What needs to be done =
Could you copy every line from the material below in which "first" appears?

Data extract =

################

-- ==== Sys2Proof/Machine/OpticsState.lean ====
section
/-! DEFINITION. The state of tense distribution and of the optics as plain data (08_tense_and_ordering.md,
12_felt_and_optics.md), beside their registers. Times of arrival are in ns of elapsed time; tenses, delays and offsets are
in sixteenths of a ns. -/

namespace Sys2Proof.Machine

/-- A neighbour on a port, from its markers (R262, R263): when the last one arrived by elapsed time and by the local
counter, its TX_TENSE, the sender's state, depth, epoch, root chip and tick, the delay, and the offsets of the last 16
markers, the latest first; whether the last marker echoed one of ours, and so was measured. -/
structure Nbr where
  lastAt : Nat
  came : Int
  tx : Nat
  state : Nat
  depth : Nat
  epoch : Nat
  chip : Nat
  tick : Nat
  delay : Int
  offsets : List Int
  echoed : Bool
  deriving DecidableEq, Repr

/-- Tense distribution (R258-R273). -/
structure TenseRec where
  /-- By port: 0-63 PORT_n, 64 RING_IN, 65 RING_OUT. -/
  nbrs : Store Nat Nbr
  witness : Option Nat
  /-- Consecutive markers of the parent within 0.5 ns, and of the witness beyond 4 ns (R267). -/
  good : Nat
  bad : Nat
  /-- The parent that was lost on the way into HOLDOVER, which is no alternate. -/
  former : Option Nat
  holdoverAt : Nat
  /-- The device has been ACQUIRING or ROOT since TENSE_CTL.ENABLE was set: it steps no more (R258, R266). -/
  aligned : Bool
  /-- The device has been LOCKED or ROOT since TENSE_CTL.ENABLE was set: its counter is machine time (R258). -/
  machine : Bool
  /-- In 10^-6 sixteenths: the rate trim per ns, the part of a sixteenth, the correction that is being slewed and its
  greatest rate per ns (R263, R266, R269). -/
  trim : Int
  acc : Int
  slew : Int
  slewRate : Nat
  /-- ROOT_TICK of this device, the newest one heard of the EPOCH with its time, for the standby root (R261, R262). -/
  tick : Nat
  heardTick : Option (Nat × Nat)
  /-- The counter at the last round of markers on the felt links, which both ends hold (R262). -/
  feltRound : Option Nat
  /-- The time of the last round of markers (R262). -/
  sentAt : Option Nat
  /-- The launch queues have stopped at TENSE_QUIESCE.AT (R273). -/
  quiet : Bool
  deriving DecidableEq, Repr

def TenseRec.reset : TenseRec where
  nbrs := []
  witness := none
  good := 0
  bad := 0
  former := none
  holdoverAt := 0
  aligned := false
  machine := false
  trim := 0
  acc := 0
  slew := 0
  slewRate := 0
  tick := 0
  heardTick := none
  feltRound := none
  sentAt := none
  quiet := false

/-- An announced lane swap (R404): the SEQ at whose block it takes effect, the logical lane and the physical one. -/
structure Swap where
  at' : Nat
  lane : Nat
  phys : Nat
  deriving DecidableEq, Repr

/-- The lanes of a felt link direction (R386): those that are lost, and the spares that are free. Of 34 wavelengths, 32 and 33 are the
spares. -/
structure FeltDir where
  down : List Nat
  spares : List Nat
  deriving DecidableEq, Repr

def FeltDir.reset : FeltDir := ⟨[], [32, 33]⟩

/-- An external port (R392-R407): the bring-up step and when it began; when the port failed or was lost; whether it has
passed the identity check since it was trained, and how its path delays differ; the far end's SKEW; the reasons whose
first refusal is recorded; the number of its next control block; the swap its receiver awaits and the one its transmitter has
announced; the time of the lane fault in force;
the lanes calibrated in a recalibration, whether it is paused, whether one is scheduled, and the time and temperature of
the last one; the code that the sweep of the spare found, before its check; the lane that failed one check; the lane of
RX_CAL; and whether test mode cleared ENABLE (R474). `ident` is the last identity block. -/
structure PortRec where
  step : Nat
  since : Nat
  downAt : Nat
  identified : Bool
  skew : Int
  farSkew : Int
  noted : List Nat
  checkedAt : Nat
  ident : BitVec 512
  seq : Nat
  swap : Option Swap
  txSwap : Option Swap
  faultAt : Option Nat
  recal : Option Nat
  paused : Bool
  recalDue : Bool
  recalAt : Nat
  recalTemp : Int
  swept : Option Nat
  retry : Option Nat
  rxCal : Option Nat
  testCleared : Bool
  deriving DecidableEq, Repr

def PortRec.reset : PortRec where
  step := 0
  since := 0
  downAt := 0
  identified := false
  skew := 0
  farSkew := 0
  noted := []
  checkedAt := 0
  ident := 0
  seq := 0
  swap := none
  txSwap := none
  faultAt := none
  recal := none
  paused := false
  recalDue := false
  recalAt := 0
  recalTemp := 0
  swept := none
  retry := none
  rxCal := none
  testCleared := false

/-- A laser line (R398-R400, R408): when a changeover became due, the step of the ramp that runs with the power at its
start, and when the recovery of a lost line began. -/
structure LineRec where
  dueAt : Option Nat
  ramp : Option Nat
  rampAt : Nat
  level : Int
  recoverAt : Option Nat
  deriving DecidableEq, Repr

def LineRec.reset : LineRec := ⟨none, none, 0, 0, none⟩

/-- The optics. -/
structure Optics where
  ports : Store Port PortRec
  lines : Store Line LineRec
  /-- The lanes of a felt link direction, by 2 * link + direction (R386). -/
  felt : Store Nat FeltDir
  /-- Comb sources that failed, by 2 * die + source (R387). -/
  combFailed : List Nat
  /-- The heater code in force of each ring (R401). -/
  codes : Store Nat Nat
  /-- Time of the last hello on RING_IN (R409). -/
  helloAt : Nat
  /-- The sequence number of the next block of a folio's twin stream (R412). -/
  twinSeq : Store Folio Nat
  deriving DecidableEq, Repr

def Optics.reset : Optics where
  ports := []
  lines := []
  felt := []
  combFailed := []
  codes := []
  helloAt := 0
  twinSeq := []

end Sys2Proof.Machine
end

################

The answer =
markers, the latest first; whether the last marker echoed one of ours, and so was measured. -/
first refusal is recorded; the number of its next control block; the swap its receiver awaits and the one its transmitter has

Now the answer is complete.